This image is a capture of the interactive explanation on how Matrix works named “How does it work?” on Matrix’s homepage, which I’d really recommand checking out. That’s why the Matrix IDs and homeservers' names aren’t the same as in my example.

For what it’s worth, I took a shortcut earlier since, in the Matrix spec, 1-to-1 chats are also rooms. So technically speaking, Alice and Bob were already in a room before Charlie wanted to chat with them.

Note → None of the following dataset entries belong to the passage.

-- ==== Sys2Proof/Machine/State.lean ====
section
/-! DEFINITION. The state of the block: plain data. Each field's docstring gives its rule of spec/, its
width and its value at reset; a field's default value is its reset value. -/
namespace Sys2Proof.Machine

/-- Why a step can stop with a fault. -/
inductive Fault where
  /-- Raised by any meaning whose command names a unit that the built module does not have (a tile, port,
  stack, brick, sensor or event source beyond R7, R9, R19 and R423). Safe: no such command exists outside the model. -/
  | noSuchUnit
  deriving DecidableEq, Repr

/-- Why the model can refuse a command. -/
inductive Refusal where
  /-- Raised by the arm of a command that has no meaning in the model yet. Safe: the model only stops. -/
  | notModelled (mnemonic : String)
  deriving DecidableEq, Repr

/-- The partition states of R17. -/
inductive PState where
  | free | loading | loaded | idle | armed | stepping | stalled | disabling | faulted
  deriving DecidableEq, Repr

/-- A host command list in a queue (R173–R175): its words, header first, and the session that sent it. -/
structure HostList where
  /-- R173; 256 bits a word; the header and the words after it. -/
  words : List W256 := []
  /-- R24; 17 bits; the session the list came from. -/
  session : Nat := 0
  deriving DecidableEq, Repr

/-- A list that an engine is running (R177). -/
structure RunList where
  /-- The list. -/
  lst : HostList
  /-- R174; 16 bits; word index of the command reached. -/
  pos : Nat := 1
  /-- R177; 1 bit; the command has begun and waits for its completion event. -/
  begun : Bool := false
  /-- R180; result words gathered so far. -/
  results : List W256 := []
  /-- Command-specific progress: the step number of a STEP, the banks a PROGRAM waits for. -/
  aux : List Nat := []
  deriving DecidableEq, Repr

/-- One of the queues 0–5 and 7 of a partition (R19, R175). -/
structure QueueSt where
  /-- R175; at most 64 lists; reset empty. -/
  waiting : List HostList := []
  /-- R177; reset none. -/
  running : Option RunList := none
  deriving DecidableEq, Repr

/-- A completion record in a reply queue (R180, R181). -/
structure ReplyRec where
  /-- R180; header word and result words. -/
  words : List W256
  /-- R181; sessions that held READ at posting and have not acknowledged. -/
  waitingFor : List Nat
  /-- The model's own count of completion records. -/
  no : Nat := 0
  deriving DecidableEq, Repr

/-- A record in a debug queue (R182): TYPE and the words after the envelope. -/
structure DebugRec where
  /-- R182; 8 bits; 1 fault, 2 hazard, 3 check, 4 guard, 5 breakpoint, 6 stall, 7 debug read. -/
  typ : Nat
  /-- R182; the record after its envelope: a number and its length in 16-byte units. -/
  body : List Byte
  /-- R182; the sessions to which it has still to be sent; none while it waits for a session that holds READ. -/
  toSend : List Nat := []
  deriving DecidableEq, Repr

/-- An attention cause as the log keeps it (R406). -/
structure Cause where
  sev : Nat := 0
  cls : Nat := 0
  /-- R406 SCOPE and PART; none is module scope. -/
  part : Option Nat := none
  reason : Nat := 0
  /-- R406; 24 bits; related parameter, index × 256 + element. -/
  object : Nat := 0
  unit : Nat := 0
  unitKind : Nat := 0
  cause : Nat := 0
  time : Nat := 0
  detail : Nat := 0
  deriving DecidableEq, Repr

/-- The attention log and what the status field is computed from (R407, R408). -/
structure AttnSt where
  /-- R408; newest first, at most 256 records of 256 bits; reset empty. -/
  log : List Cause := []
  /-- R408 obj 0x9010:1; 32 bits; reset 0: number of the newest cause. -/
  newest : Nat := 0
  /-- R407; causes raised since power-on by scope (0 module, 1 + p partition p); reset 0. -/
  counts : FMap Nat := []
  /-- R407; newest cause of each scope; reset none. -/
  latest : FMap Cause := []
  /-- R407; acknowledgement point of each credential entry; reset 0. -/
  acks : FMap Nat := []
  deriving DecidableEq, Repr

/-- One event source (R424–R426); its configuration lies in the dictionary. -/
structure EvSrc where
  /-- R425 RAW; 1 bit; reset 0: the present condition. -/
  raw : Bool := false
  /-- R425 STATE; 2 bits; reset 0: 0 IDLE, 1 PENDING, 2 ACTIVE, 3 ACTIVE_PENDING. -/
  st : Nat := 0
  /-- R425; 1 bit; reset 0. -/
  overrun : Bool := false
  /-- R426 obj 0x9300; 32 bits; reset 0: sensings. -/
  count : Nat := 0
  /-- R426; 1 bit; reset 0: a selected edge not yet sensed. -/
  edge : Bool := false
  /-- R427; 1 bit; reset 0: the server that TARGET named when the source was last IDLE (1 the host). -/
  target : Nat := 0
  /-- R426; 1 bit; reset 0: to be taken before any other source of its server. -/
  first : Bool := false
  deriving DecidableEq, Repr

/-- An enable check that runs (R413–R415). -/
structure CheckRun where
  session : Nat
  reqid : Nat
  /-- R413; the verdict judged on the values as they stood at the start: reason and object. -/
  reason : Nat
  object : Nat
  /-- R413; the governed pending values as they stood at the start. -/
  snapshot : FMap Nat
  deriving DecidableEq, Repr

/-- One unit of the mode-change record (R419, R420). -/
structure ModeUnit where
  /-- R420; UNITKIND × 65536 + unit number. -/
  ident : Nat
  /-- R420; 1 ARMING, 2 ARMED, 3 APPLIED, 4 FAILED, 5 ROLLED_BACK, 6 DEFERRED. -/
  st : Nat
  reason : Nat := 0
  deriving DecidableEq, Repr

/-- The mode-change record (R418, R420). -/
structure ModeRec where
  /-- R418 obj 0x2400:1; reset 0 NONE: 1 ARMING, 2 ARMED, 3 APPLYING, 4 DONE, 5 ROLLED_BACK. -/
  st : Nat := 0
  /-- R420; 4 bits; reset 0. -/
  kind : Nat := 0
  /-- R420; 8 bits; reset 0: partition, 0xFF module scope. -/
  part : Nat := 0
  /-- R420; 8 bits; reset 0. -/
  value : Nat := 0
  /-- R420; 64 bits; reset 0. -/
  epoch : Nat := 0
  /-- R420; 16 bits; reset 0. -/
  reason : Nat := 0
  /-- R420; 32 bits; reset 0: first failed unit. -/
  failed : Nat := 0
  /-- R420; reset empty: the units in readback order. -/
  units : List ModeUnit := []
  /-- R418; when it entered ARMING or ARMED, ns; reset 0. -/
  since : Nat := 0
  /-- R417, R419; the session and request that wait for the MCARM or MCAPPLY reply; reset none. -/
  waiter : Option (Nat × Nat) := none
  deriving DecidableEq, Repr

/-- A reply to a management request (R398) or to a list submission (R22, R176). -/
structure Reply where
  session : Nat
  /-- R364; the queue that a submission reply answers for. -/
  queue : Nat := 0
  op : Nat := 0
  reqid : Nat := 0
  reason : Nat := 0
  failIdx : Nat := 0
  failElem : Nat := 0
  failItem : Nat := 0
  status : Nat := 0
  /-- Values returned: type code, length in bytes and value (R400), or result words. -/
  values : List (Nat × Nat × Nat) := []
  deriving DecidableEq, Repr

/-! ### Arrays and banks (R33–R88) -/

/-- The bank states of R51. -/
inductive BankState where
  | empty | programming | programmed | calibrating | standby | swapArmed | inService | repairing | invalid | retired
  deriving DecidableEq, Repr

/-- A calibration table record (R66–R69). -/
structure CalTable where
  /-- R67; 4 bits. -/
  band : Nat
  /-- R67; 3 bits. -/
  format : Nat
  /-- R67; 16 bits, two's complement, 1/16 K. -/
  tref : Nat
  /-- R67; 16 bits, 0.001 % of FS. -/
  resid : Nat
  /-- R67; 32 bits, seconds of tile powered time. -/
  calTime : Nat
  /-- R67, R69; 32 bits. -/
  progCycle : Nat
  /-- R67; 64 bits. -/
  block : Nat
  /-- R68; 1,040 entries of 64 bits. -/
  cols : List (BitVec 64)
  /-- R66; TRIM[0][0..15] then TRIM[1][0..15], 16 bits each. -/
  trim : List (BitVec 16)
  /-- R66; 1,040 probe results of 32 bits. -/
  sig : List (BitVec 32)
  deriving DecidableEq, Repr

It might also be worth noting that a room can have an unlimited number of aliases, acting as addresses for the room, which users can use to join it if it’s public. Their syntax takes the general form we saw earlier, using # as the sigil character. This way, !wbtZVAjTSFQzROqLrx:matrix.org becomes #cozy:matrix.org, which, let’s be honest, is quite easier to read and remember. As with a room’s ID, its homeserver part is the homeserver hosting the user who created the alias, which means that I can create #cozycloud:matrix.trancendances.fr if I have enough power level, as I’m using this homeserver.

As I quickly hinted at, a room can be either public or private. Public rooms can be joined by anyone knowing one of the room’s alias (or getting it from the homeserver’s public rooms directory if it’s published there), and private rooms work on an invite-only basis. In both cases, if the homeserver doesn’t already have a user in the room, it will ask another homeserver to make the join happen (either the homeserver alias which name is in the homeserver part of the alias for a public room, or the homeserver the invite is originating from for a private room).

Events, events everywhere

Now that we know what a room is, let’s talk about what’s passing inside of one. Earlier, I’ve been talking about messages, which are actually called “events”. Technically speaking, a Matrix event is a JSON object that’s sent in a room and dispatched to all other members of the room. It, of course, has an ID that’s generated by the homeserver hosting the user who sent the message, taking the general form we saw earlier and the $ sigil character. This JSON has metadata, such as a class name to identify different event types, an author, a creation timestamp, etc. It basically looks like this:

{
  "origin_server_ts": 1526072700313,
  "sender": "@Alice:matrix.alice.tld",
  "event_id": "$1526072700393WQoZb:matrix.alice.tld",
  "unsigned": {
    "age": 97,
    "transaction_id": "m1526072700255.17"
  },
  "content": {
    "body": "Hello Bob and Charlie! Welcome to my room :-)",
    "msgtype": "m.text"
  },
  "type": "m.room.message",
  "room_id": "!TCnDZIwFBeQyBCciFD:matrix.alice.tld"
}

The example above is an event sent from Alice to Bob and Charlie in the room they’re all in. It’s a message, as hinted at by the m.room.message class name in the type property. The content property, which must be an object, contains the event’s actual content. In this case, we can see the message is text, and the text itself. This precision is needed because m.room.message can be a text, but also an image, a video, a notice, etc. as mentioned in the spec.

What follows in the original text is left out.